WHAT YOU SHOULD DO
For the data below, report how many lines contain the string "setPkt" and write nothing more.

DATA FOR THIS EXERCISE
-- ==== Sys2Proof/Machine/Link.lean ====
section
/-! DEFINITION. SGL, part two: FLIT_SEND, link-down with the salvage of R144, and the ladder of retries (R265 to R273);
the blind bring-up of a link's lanes (R284 to R289). -/

namespace Sys2Proof.Machine

/-! ### Salvage and link-down (R75, R144, R145, R193, R202, R272) -/

/-- FID and link of a locked path: whether a link stands on the way to a FID (R202). -/
def State.onWay (s : State) (p fid : Nat) : Bool :=
  let e := s.cfg.epoch
  s.rteValid e fid && !s.rteLocal e fid && [0, 1, 2, 3].any fun h => (s.hop e fid h).2 ≠ 0 && (s.bundle e (s.hop e fid h).1).contains p

/-- Locks whose path a link that went down stands on are broken (R202): this device knows of them as the first device or
as the last one. -/
def State.breakLocks (s : State) (p : Nat) : State :=
  let s1 := (s.brg.locks.filter fun e => (e.2.st == 1 || e.2.st == 2) && s.onWay p e.2.target).foldl
    (fun s e => s.lockBreak 2 e.2.owner e.2.target e.2.id) s
  (s1.brg.lockedPorts.filter fun e => s1.onWay p e.owner).foldl
    (fun s e => s.lockBreak 2 e.owner e.target (e.id.getD 0)) s1

/-- Salvage is on; while decanting SALVAGE_EN and SKIP_EN have no effect (R144, R152). -/
def State.salvOn (s : State) : Bool := s.flag R.RTE_CFG F.RTE_CFG_SALVAGE_EN && !s.decanting

/-- The SEQ_SKIP of a sequenced packet that could not be salvaged (R145). -/
def State.skipOut (s : State) (h : Hdr) : State :=
  if h.byp ∨ !s.flag R.RTE_CFG F.RTE_CFG_SKIP_EN ∨ s.decanting then s else (s.sendCrema h.dst (skipMsg h.dst h.src h.tc h.seq)).2

/-- A packet of the replay buffer stands in the shared buffer again, its destination held; its copy counts in no CMT flow
any more, and a poison that it was sent with has been accounted for (R105). -/
def State.restore (s : State) (t : SentPkt) : Nat × State :=
  let d : Dest := { t.dest with st := .held, counted := false }
  s.store { t.pkt with
    hdr := d.hdr, fab := {}, far := false, hoff := 32, chg := 0, acct := 129, whole := true, dests := [d], readers := 1
    relD := [], stall := none, own := true, lossHit := false, wl := []
    arrivedPoisoned := t.pkt.arrivedPoisoned || t.dest.hdr.poison } t.data

/-- A sent request whose tracker entry has been freed since has nobody left to answer. -/
def State.answered (s : State) (t : SentPkt) : Bool :=
  match t.pkt.trkOut with
  | some k => match tfind s.brg.trk k with
    | some x => x.inbound || x.tag != t.pkt.hdr.tag && x.myTag != t.dest.hdr.tag
    | none => true
  | none => false

/-- A packet that the link has sent, of which some flit is not acknowledged: salvaged, or undeliverable (R144). With
SALVAGE_EN 0, and while decanting, every such packet is undeliverable as link lost, and skipped (DESIGN CHOICE, log entry
159). -/
def State.salvage (s : State) (t : SentPkt) (whole : Bool) : State :=
  let h := t.dest.hdr
  let keep := whole && !h.byp && s.salvOn
  if !keep ∧ h.kind.isNp ∧ s.answered t then (s.count (R.RTE_CNT 11)).skipOut h
  else
    let (i, s1) := s.restore t
    let h' := { h with salv := true }
    if keep ∧ !s.unreachable t.pkt.epoch h' then
      let p := s1.pkt i
      ((s1.setPkt { p with hdr := h', dests := p.dests.map fun d => { d with hdr := h' } }).count (R.RTE_CNT 10)).fabRoute i 0
    else ((s1.count (R.RTE_CNT 11)).skipOut h).undeliverable i 0 5

/-- A packet that the link was still sending when it went down: its bytes are still in the buffer (R144). A flit of it that
cannot be read counts as acknowledged (R256). -/
def State.redo (s : State) (i d : Nat) (t : Option TxPkt) (oldest : Nat) (ecc : List Nat) : State :=
  let p := s.pkt i
  let h := (p.dest d).hdr
  let started := match t with | some x => x.started | none => true
  let first := match t with | some x => x.first | none => oldest
  let held := s.setPkt { p with dests := p.dests.set d { p.dest d with st := .held } }
  if !started then held.fabRoute i d
  else if !fsnBefore first oldest ∧ !(ecc.any fun f => !fsnBefore f first) ∧ !h.byp ∧ s.salvOn
      ∧ !s.unreachable p.epoch { h with salv := true } then
    ((held.setPkt { p with dests := p.dests.set d { p.dest d with st := .held, hdr := { h with salv := true } } }).count
      (R.RTE_CNT 10)).fabRoute i d
  else ((held.count (R.RTE_CNT 11)).skipOut h).undeliverable i d 5

/-- Routed messages of a link that went down: sent again on another link, or discarded (R272). -/
def State.cremaAgain (s : State) (p : Nat) (m : List Byte) (arr : Option Nat) : State :=
  let gone := fun s : State => (s.cntSgl p 11).returnCrema arr
  let dst := match s.cremaDst m with | some d => some d | none => some (beAt m 2 2 % 4096)
  match dst with
  | none => gone s
  | some d => match s.sendCrema d m arr with
    | (true, s1) => s1
    | (false, s1) => gone (if m.headD 0 = 0x09 then s1.count (R.BRG_CNT 8) else s1)

/-- Routed messages that came in on a link that goes down hold no credit any more (R272). -/
def State.noArrival (s : State) (p : Nat) : State :=
  { s with sgl := s.sgl.map fun e =>
      (e.1, { e.2 with routed := e.2.routed.map fun r => if r.1 = some p then (none, r.2) else r }) }

/-- The routed messages in the replay buffer's CREMA flits, but for flits that cannot be read (R256). -/
def SglSt.unackedCrema (x : SglSt) (ecc : List Nat) : List (List Byte) :=
  ((x.buf.filter fun f => f.crema && !ecc.contains f.fsn).map fun f => (slots 7 (f.bytes.drop 4)).filter fun m => 8 ≤ (m.headD 0).toNat ∧ (m.headD 0).toNat ≤ 0x0D).flatten

/-- Whether a flit of a link's replay buffer cannot be read; its 512 places are upset under `State.upsets` (R256). -/
def State.flitBad (s : State) (p f : Nat) : Bool := s.eccBad 0xE4 (512 * p + f % 512)

/-- A Scango link goes down (R272). `ecc` names flits of the replay buffer that cannot be read: they count as acknowledged
(R256). -/
def State.sglDown (s : State) (p : Nat) (ecc : List Nat := []) : State :=
  let x := s.sglOf p
  let ecc := ecc ++ (x.buf.map (·.fsn)).filter (s.flitBad p)
  let st := if s.adminUp p ∧ !s.portContained p then 0 else 6
  if x.st = 0 ∨ x.st = 6 then s.setSgl p { x with st := st }
  else if x.st = 1 then (s.setSgl p { x with st := st, downSince := s.now, fails := x.fails + 1 }).setStep p 0
  else
    let s0 := s.swapAbandon p
    let s1 := (s0.rxEnd p).setSgl p {
      st := st, life := x.life, rateIdx := x.rateIdx, fails := (if x.phase = 2 then x.fails + 1 else x.fails), downSince := s.now }
    let s2 := (((s1.setRaw (R.XBC_PORT_SPEED p) 0).setStep p 0).unpin p).noArrival p
    -- what it was sending
    let mine := s2.xbc.sending.filter fun y => y.link == p
    let s3 : State := { s2 with xbc := { s2.xbc with sending := s2.xbc.sending.filter fun y => y.link != p } }
    -- in the safe state the buffer's contents stand still (R86, R414)
    let s4 := if s.safe then s3 else mine.foldl (init := s3) fun s y =>
      match x.tx.find? fun t => t.pkt == y.pkt && t.dest == y.dest with
      | some t => if t.abort then s else s.redo y.pkt y.dest (some t) x.oldest ecc
      | none => s.sentWhole y.pkt y.dest p
    -- what it had sent and not seen acknowledged
    let bad := fun t : SentPkt => ecc.any fun f => !fsnBefore f t.first && !fsnBefore t.last f
    let s5 := x.sent.foldl (fun s t => s.salvage t (!fsnBefore t.first x.oldest && !bad t && !s.safe)) s4
    -- what stands in its queues
    let qs := (s5.tmg.queues.map (·.1)).filter fun q => q < 32768 && q / 256 == p || q == mgmtQueue p
    let s6 := if s.safe then s5 else qs.foldl (init := s5) fun s q => (s.queue q).mem.foldl (fun s m => (s.unq m.1 m.2).fabRoute m.1 m.2) s
    -- routed messages
    let salv := s6.salvOn
    let s7 := (x.unackedCrema ecc).foldl (fun s m => if salv then s.cremaAgain p m none else s.cntSgl p 11) s6
    let s8 := x.routed.foldl (fun s m => s.cremaAgain p m.2 (if m.1 = some p then none else m.1)) s7
    -- in the safe state BRG closes nothing and breaks no lock (R213)
    let s9 := if s.safe then s8 else s8.closeUnreachable.breakLocks p
    (s9.raise Flt.SGL_LINK_DOWN p).cntSgl p 7

/-! ### FLIT_SEND -/

/-- A check finds a cell wrong whose bytes would stand in the next flit: that of the link's port controller, or that of a cell
read after the header has left. The packet ends there (R87, R89). -/
def State.linkCheck (s : State) (p : Nat) : State :=
  match (s.sglOf p).tx.find? fun t => !t.abort with
  | none => s
  | some t =>
    let pk := s.pkt t.pkt
    let at_ := pk.hoff + t.data.length - t.bytes.length
    let late := match s.xbc.sending.find? fun y => y.link == p && y.pkt == t.pkt && y.dest == t.dest with | some y => y.chk | none => 0
    let hit := (List.range pk.ncells).filter fun k =>
      decide (at_ < 64 * k + 64 ∧ 64 * k < at_ + 236)
        && (k > 0 && s.upsets.contains (0xE6, 64 * p + k) || k ≥ late && (s.cellOf pk k).dataBad)
    if hit = [] then s
    else (hit.foldl (fun s k => (s.takeUpset 0xE6 (64 * p + k)).2) (s.raise Flt.XBC_DATA_PARITY)).endDests t.pkt [t.dest]

/-- An IDLE flit, with the FSN that the next sequenced flit will carry (R245). -/
def State.putIdle (s : State) (p : Nat) : State :=
  let x := s.sglOf p
  let fsn := match x.replay.bind fun k => x.buf[x.buf.length - k]? with | some f => f.fsn | none => x.txFsn
  (s.setSgl p { x with run := 0 }).putFlit p (mkFlit 0 fsn x.ackVal 0x3F [])

/-- FLIT_SEND: one IDLE flit at least in 1,024 (R521), else a replay first, then crema messages, then packets, else IDLE (R245,
R255, R262). Packets that only the room of
the replay buffer holds back do not count as waiting for the crema's share (DESIGN CHOICE, log entry 166). `bad` says that the flit
to be replayed has an uncorrectable error in the replay buffer (R256). -/
def State.doFlitSend (s : State) (p : Nat) (bad : Bool) : State :=
  let x0 := s.sglOf p
  if !s.isScango p ∨ (x0.st ≠ 2 ∧ x0.st ≠ 3) then s
  else
    let s := s.linkCheck p
    let y := (s.sglOf p).dropUnsent
    let x : SglSt := { y with run := y.run + 1 }
    let s := s.setSgl p x
    if x.run > 1023 then s.putIdle p
    else match x.replay with
    | some k =>
      match x.buf[x.buf.length - k]? with
      | none => s.setSgl p { x with replay := none }
      | some f =>
        if bad ∨ s.flitBad p f.fsn then (s.raise Flt.SGL_REPLAY_ECC p).sglDown p [f.fsn]
        else (((s.ev 5 3 p 0).slotDue p 1 236).setSgl p { x with replay := if k ≤ 1 then none else some (k - 1) }).putFlit p
          (f.again x.ackVal)
    | none =>
      let room := x.buf.length < 496
      let data := if room then s.sendData p else none
      if s.cremaReady p ∧ x.buf.length < 512 ∧ (x.cremaRun ≥ 3 ∨ data.isNone) then s.sendCremaFlit p
      else match data with
      | some s1 => s1
      | none => s.putIdle p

EXERCISE RESULT
3